----- Given entries

-- ==== Sys2Proof/Tests/Slice0.lean ====
section
/-! SUPPORT. The model's own tests: ill-formed words, one word per instruction written out bit by bit from its encoding, one
step per rule with the expected result taken from the spec's examples and vectors (95_test_vectors.md), and for every
obligation with hypotheses a state and operands that meet them. -/

namespace Sys2Proof.Tests

open Sys2Proof.Machine

-- Many small theorems checked at once would each hold a thread; they are checked one after another.
set_option Elab.async false

/-! ## Well-formedness: an ill-formed word for each family that has one (30_encoding.md R100) -/

theorem test_illformed_family0 : wordWellFormed 0x0000 = false ∧ wordWellFormed 0x00E1 = false ∧
    wordWellFormed 0x0FFF = false := by decide

theorem test_illformed_family5 : wordWellFormed 0x5121 = false ∧ wordWellFormed 0x512F = false := by decide

theorem test_illformed_family8 : wordWellFormed 0x8128 = false ∧ wordWellFormed 0x812D = false ∧
    wordWellFormed 0x812F = false := by decide

theorem test_illformed_family9 : wordWellFormed 0x9AB1 = false := by decide

theorem test_illformed_familyE : wordWellFormed 0xE09F = false ∧ wordWellFormed 0xE0A0 = false := by decide

theorem test_illformed_familyF : wordWellFormed 0xF000 = false ∧ wordWellFormed 0xF175 = false ∧
    wordWellFormed 0xF1FF = false := by decide

theorem test_illformed_bytes : bytesWellFormed [0x51, 0x21] = false ∧ bytesWellFormed [0x12] = false ∧
    bytesWellFormed [] = false ∧ bytesWellFormed [0x12, 0x00] = true := by decide

/-! ## Decoding: one word per constructor (30_encoding.md R91 to R97) -/

theorem test_decode_cls : decodeWord 0b0000000011100000#16 = .ok .cls := by decide +kernel

theorem test_decode_ret : decodeWord 0b0000000011101110#16 = .ok .ret := by decide +kernel

theorem test_decode_jp : decodeWord 0b0001101010111100#16 = .ok (.jp 0xABC) := by decide +kernel

theorem test_decode_call : decodeWord 0b0010111100000101#16 = .ok (.call 0xF05) := by decide +kernel

theorem test_decode_seImm : decodeWord 0b0011001100101010#16 = .ok (.seImm 0x3 0x2A) := by decide +kernel

theorem test_decode_sneImm : decodeWord 0b0100111010000001#16 = .ok (.sneImm 0xE 0x81) := by decide +kernel

theorem test_decode_seReg : decodeWord 0b0101000100100000#16 = .ok (.seReg 0x1 0x2) := by decide +kernel

theorem test_decode_ldImm : decodeWord 0b0110101000000010#16 = .ok (.ldImm 0xA 0x02) := by decide +kernel

theorem test_decode_addImm : decodeWord 0b0111000100000010#16 = .ok (.addImm 0x1 0x02) := by decide +kernel

theorem test_decode_ldReg : decodeWord 0b1000000100100000#16 = .ok (.ldReg 0x1 0x2) := by decide +kernel

theorem test_decode_orReg : decodeWord 0b1000101010110001#16 = .ok (.orReg 0xA 0xB) := by decide +kernel

theorem test_decode_andReg : decodeWord 0b1000000100100010#16 = .ok (.andReg 0x1 0x2) := by decide +kernel

theorem test_decode_xorReg : decodeWord 0b1000000100100011#16 = .ok (.xorReg 0x1 0x2) := by decide +kernel

theorem test_decode_addReg : decodeWord 0b1000111100010100#16 = .ok (.addReg 0xF 0x1) := by decide +kernel

theorem test_decode_subReg : decodeWord 0b1000000111110101#16 = .ok (.subReg 0x1 0xF) := by decide +kernel

theorem test_decode_shr : decodeWord 0b1000000100100110#16 = .ok (.shr 0x1 0x2) := by decide +kernel

theorem test_decode_subnReg : decodeWord 0b1000000100100111#16 = .ok (.subnReg 0x1 0x2) := by decide +kernel

theorem test_decode_shl : decodeWord 0b1000000100101110#16 = .ok (.shl 0x1 0x2) := by decide +kernel

theorem test_decode_sneReg : decodeWord 0b1001101010110000#16 = .ok (.sneReg 0xA 0xB) := by decide +kernel

theorem test_decode_ldI : decodeWord 0b1010001011110000#16 = .ok (.ldI 0x2F0) := by decide +kernel

theorem test_decode_jpV0 : decodeWord 0b1011111111111111#16 = .ok (.jpV0 0xFFF) := by decide +kernel

theorem test_decode_rnd : decodeWord 0b1100111100001010#16 = .ok (.rnd 0xF 0x0A) := by decide +kernel

theorem test_decode_drw : decodeWord 0b1101000100101110#16 = .ok (.drw 0x1 0x2 0xE) := by decide +kernel

theorem test_decode_skp : decodeWord 0b1110001010011110#16 = .ok (.skp 0x2) := by decide +kernel

theorem test_decode_sknp : decodeWord 0b1110000110100001#16 = .ok (.sknp 0x1) := by decide +kernel

theorem test_decode_ldRegDt : decodeWord 0b1111010000000111#16 = .ok (.ldRegDt 0x4) := by decide +kernel

theorem test_decode_ldKey : decodeWord 0b1111001100001010#16 = .ok (.ldKey 0x3) := by decide +kernel

theorem test_decode_ldDt : decodeWord 0b1111010000010101#16 = .ok (.ldDt 0x4) := by decide +kernel

theorem test_decode_ldSt : decodeWord 0b1111010000011000#16 = .ok (.ldSt 0x4) := by decide +kernel

theorem test_decode_addI : decodeWord 0b1111001000011110#16 = .ok (.addI 0x2) := by decide +kernel

theorem test_decode_ldFont : decodeWord 0b1111010000101001#16 = .ok (.ldFont 0x4) := by decide +kernel

theorem test_decode_ldBcd : decodeWord 0b1111010100110011#16 = .ok (.ldBcd 0x5) := by decide +kernel

theorem test_decode_storeRegs : decodeWord 0b1111001001010101#16 = .ok (.storeRegs 0x2) := by decide +kernel

theorem test_decode_loadRegs : decodeWord 0b1111001101100101#16 = .ok (.loadRegs 0x3) := by decide +kernel

theorem test_decode_truncated : decode [0x12] = .error .truncated ∧ decode [] = .error .truncated := by decide

theorem test_decode_big_endian : decode [0x6A, 0x02, 0x77] = .ok (.ldImm 0xA 0x02, [0x77]) := by decide +kernel

theorem test_decodeTableWord : decodeTableWord 16 0x6A02 = some (.ldImm 0xA 0x02) ∧ decodeTableWord 16 0x5121 = none := by
  decide +kernel

/-! ## One step of each instruction -/

/-- The state after one step from `s` with the word placed at its pc, where the step answers one. -/
def ran (w : Nat) (s : State) : Option State :=
  match Machine.step (s.withFetchWord 16 w) with
  | .next t => some t
  | _ => none

/-- What one step leaves, as seen by `look`, is `r`. -/
def leaves {α : Type} [DecidableEq α] (w : Nat) (s : State) (look : State → α) (r : α) : Bool :=
  match ran w s with
  | some t => decide (look t = r)
  | none => false

/-- The reset state with general registers set. -/
def regs (l : List (RegIdx × Byte)) : State := l.foldl (fun s p => s.setReg p.1 p.2) State.reset

/-- A state with bytes of memory set. -/
def bytesAt (a : Nat) (bs : List Byte) (s : State) : State := s.setMem (Memory.writeAll s.mem a bs)

/-- The keypad with the listed keys down. -/
def keysDown (l : List (Fin 16)) (s : State) : State := s.setKey (l.foldl (fun k i => k.set i.val true) s.key)

/-- A word of memory at 0x200 the spec's vectors start from. -/
def pixelsOn (l : List (Nat × Nat)) (p : Pixels) : List Bool := l.map (fun c => p.isOn c.1 c.2)

/-- R315, T-SCH-13: nothing loaded, the word 0x0000 at 0x200. -/
theorem test_step_reset : (match Machine.step State.reset with | .next t => decide (t.fault = some (.invalidOpcode 0) ∧ t.pc = 0x202) | _ => false) = true := by decide +kernel

/-- T-DSP-14. -/
theorem test_cls : leaves 0x00E0 ((regs [(0xF, 1)]).setPix (Pixels.blank.toggle 3 4)) (fun t => (t.pix.isOn 3 4, t.reg 0xF, t.pc)) (false, 1, 0x202) = true := by decide +kernel

/-- T-FLW-1. -/
theorem test_ret : leaves 0x00EE ((State.reset.setStack (State.reset.stk.set 0 0x0204) 1).setPc 0x300) (fun t => (t.pc, t.sp.val)) (0x0204, 0) = true := by decide +kernel

/-- T-FLW-2. -/
theorem test_ret_empty : leaves 0x00EE State.reset (fun t => (t.pc, t.sp.val, t.fault)) (0x0202, 0, some .stackUnderflow) = true := by decide +kernel

/-- T-FLW-3. -/
theorem test_jp : leaves 0x1234 State.reset (fun t => t.pc) 0x234 = true := by decide +kernel

/-- T-FLW-7: the sixteenth nested call succeeds. -/
theorem test_call : leaves 0x2300 (State.reset.setStack State.reset.stk 15) (fun t => (t.stk[15], t.sp.val, t.pc, t.fault)) (0x0202, 16, 0x0300, none) = true := by decide +kernel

----------

→ **Prompt**
What lines of the data contain the string "next"? List them.

→ **Exercise result**
  | .next t => some t
theorem test_step_reset : (match Machine.step State.reset with | .next t => decide (t.fault = some (.invalidOpcode 0) ∧ t.pc = 0x202) | _ => false) = true := by decide +kernel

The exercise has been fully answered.